* **Record excerpts**:
/-- The words of a delivery into memory at translated places. -/
def deliverMem (kind : Nat) : List (W32 × Nat × Nat) → State → State × Bool
  | [], s => (s, false)
  | (w, t, a) :: rest, s =>
    let v := deliverWord kind (BitVec.ofNat 32 (s.pread t a 4)) w
    let x := deliverMem kind rest (s.pwrite t a 4 v.toNat)
    (x.1, x.2 || deliverNf kind v)

/-- Log the words of a delivery in a fold, with their places (R289, R290). -/
def deliverLog (kind part fold : Nat) (task : W32) : List (W32 × Nat × Nat) → Nat → State → State
  | [], _, s => s
  | (w, l) :: ws, va, s => deliverLog kind part fold task ws (va + 4) (s.logItem part fold ⟨va, w, kind, task, l, false⟩)

/-- Write a delivery's bytes (R243 to R245, R260): nothing of it is written unless all of it may be. The second part
of the answer is the NF that an fadd found. -/
def deliverBytes (s : State) (r : Nat) (x : Entry) (kind ofs : Nat) (ws : List W32) : FlowAns × Bool :=
  let addr := x.e.daddr.toNat + ofs
  let n := 4 * ws.length
  if ws.isEmpty then (.ok s, false)
  else if x.e.dwin = 0#2 then
    let t := s.tile r
    let n' := min n (0x180000 - addr)
    if n' ≠ 0 ∧ t.regionFault true addr n' then (.fault cPERM 7 s, false)
    else if kind ≠ 0 ∧ t.spBad addr n' then (.ecc s, false)
    else
      let y := deliverSp kind ws addr t
      let t := if addr + n ≤ 0x180000 then y.1 else y.1.offend true 5 r (max addr 0x180000)
      (.ok (s.setTile r t), y.2)
  else
    let p := x.e.part.toNat
    let vas := tab ws.length fun k => addr + 4 * k
    if addr + n > 2 ^ 48 then (.fault cFLOW 6 s, false)
    else match s.gplaces p (routerWho r) x.secure (vas.map fun a => (a, 4, kind != 0, true)) with
      | (.error (_, .wait), s) => (.wait s, false)
      | (.error (_, .fault c), s) => if c = cECC then (.ecc s, false) else (.fault c 10 s, false)
      | (.error _, s) => (.fault cFLOW 6 s, false)
      | (.ok places, s) =>
        let fold := (x.lid.map (s.foldOf p)).getD 0
        if fold ≠ 0 then
          let task := if isEdge r then BitVec.allOnes 32 else (s.tile r).taskid
          (.ok (deliverLog kind p fold task (List.zip ws places) addr s), false)
        else
          let y := deliverMem kind (List.zip ws places) s
          (.ok y.1, y.2)

/-- Count a delivery (R246): the tile's completion counter, and FLAGS.NF with it. (DEDUCED, log 48) -/
def countDelivery (s : State) (r : Nat) (x : Entry) (nf : Bool) : State :=
  let unbounded := (x.op == 1 || x.op == 2) && x.e.npkt == 0#16
  let size := if unbounded then 1 else flowPackets x.e
  let full := x.count + 1 ≥ size
  let s := s.onEntry r x.e.part.toNat x.e.fid.toNat fun y =>
    { y with count := if full then 0 else x.count + 1, countNf := if full then false else x.countNf || nf }
  if full && !isEdge r then
    s.onTile r fun t => (t.setFc x.e.fc.toNat (t.fcReg x.e.fc.toNat + 1)).raise (if x.countNf || nf then fNF else f0)
  else s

* **Problem details**:
In the listing above, transcribe exactly everything from the line containing "let t := s.tile r" down to the line containing "let s := s.onEntry", including both and nothing more.

* **Finished exercise**:
    let t := s.tile r
    let n' := min n (0x180000 - addr)
    if n' ≠ 0 ∧ t.regionFault true addr n' then (.fault cPERM 7 s, false)
    else if kind ≠ 0 ∧ t.spBad addr n' then (.ecc s, false)
    else
      let y := deliverSp kind ws addr t
      let t := if addr + n ≤ 0x180000 then y.1 else y.1.offend true 5 r (max addr 0x180000)
      (.ok (s.setTile r t), y.2)
  else
    let p := x.e.part.toNat
    let vas := tab ws.length fun k => addr + 4 * k
    if addr + n > 2 ^ 48 then (.fault cFLOW 6 s, false)
    else match s.gplaces p (routerWho r) x.secure (vas.map fun a => (a, 4, kind != 0, true)) with
      | (.error (_, .wait), s) => (.wait s, false)
      | (.error (_, .fault c), s) => if c = cECC then (.ecc s, false) else (.fault c 10 s, false)
      | (.error _, s) => (.fault cFLOW 6 s, false)
      | (.ok places, s) =>
        let fold := (x.lid.map (s.foldOf p)).getD 0
        if fold ≠ 0 then
          let task := if isEdge r then BitVec.allOnes 32 else (s.tile r).taskid
          (.ok (deliverLog kind p fold task (List.zip ws places) addr s), false)
        else
          let y := deliverMem kind (List.zip ws places) s
          (.ok y.1, y.2)

/-- Count a delivery (R246): the tile's completion counter, and FLAGS.NF with it. (DEDUCED, log 48) -/
def countDelivery (s : State) (r : Nat) (x : Entry) (nf : Bool) : State :=
  let unbounded := (x.op == 1 || x.op == 2) && x.e.npkt == 0#16
  let size := if unbounded then 1 else flowPackets x.e
  let full := x.count + 1 ≥ size
  let s := s.onEntry r x.e.part.toNat x.e.fid.toNat fun y =>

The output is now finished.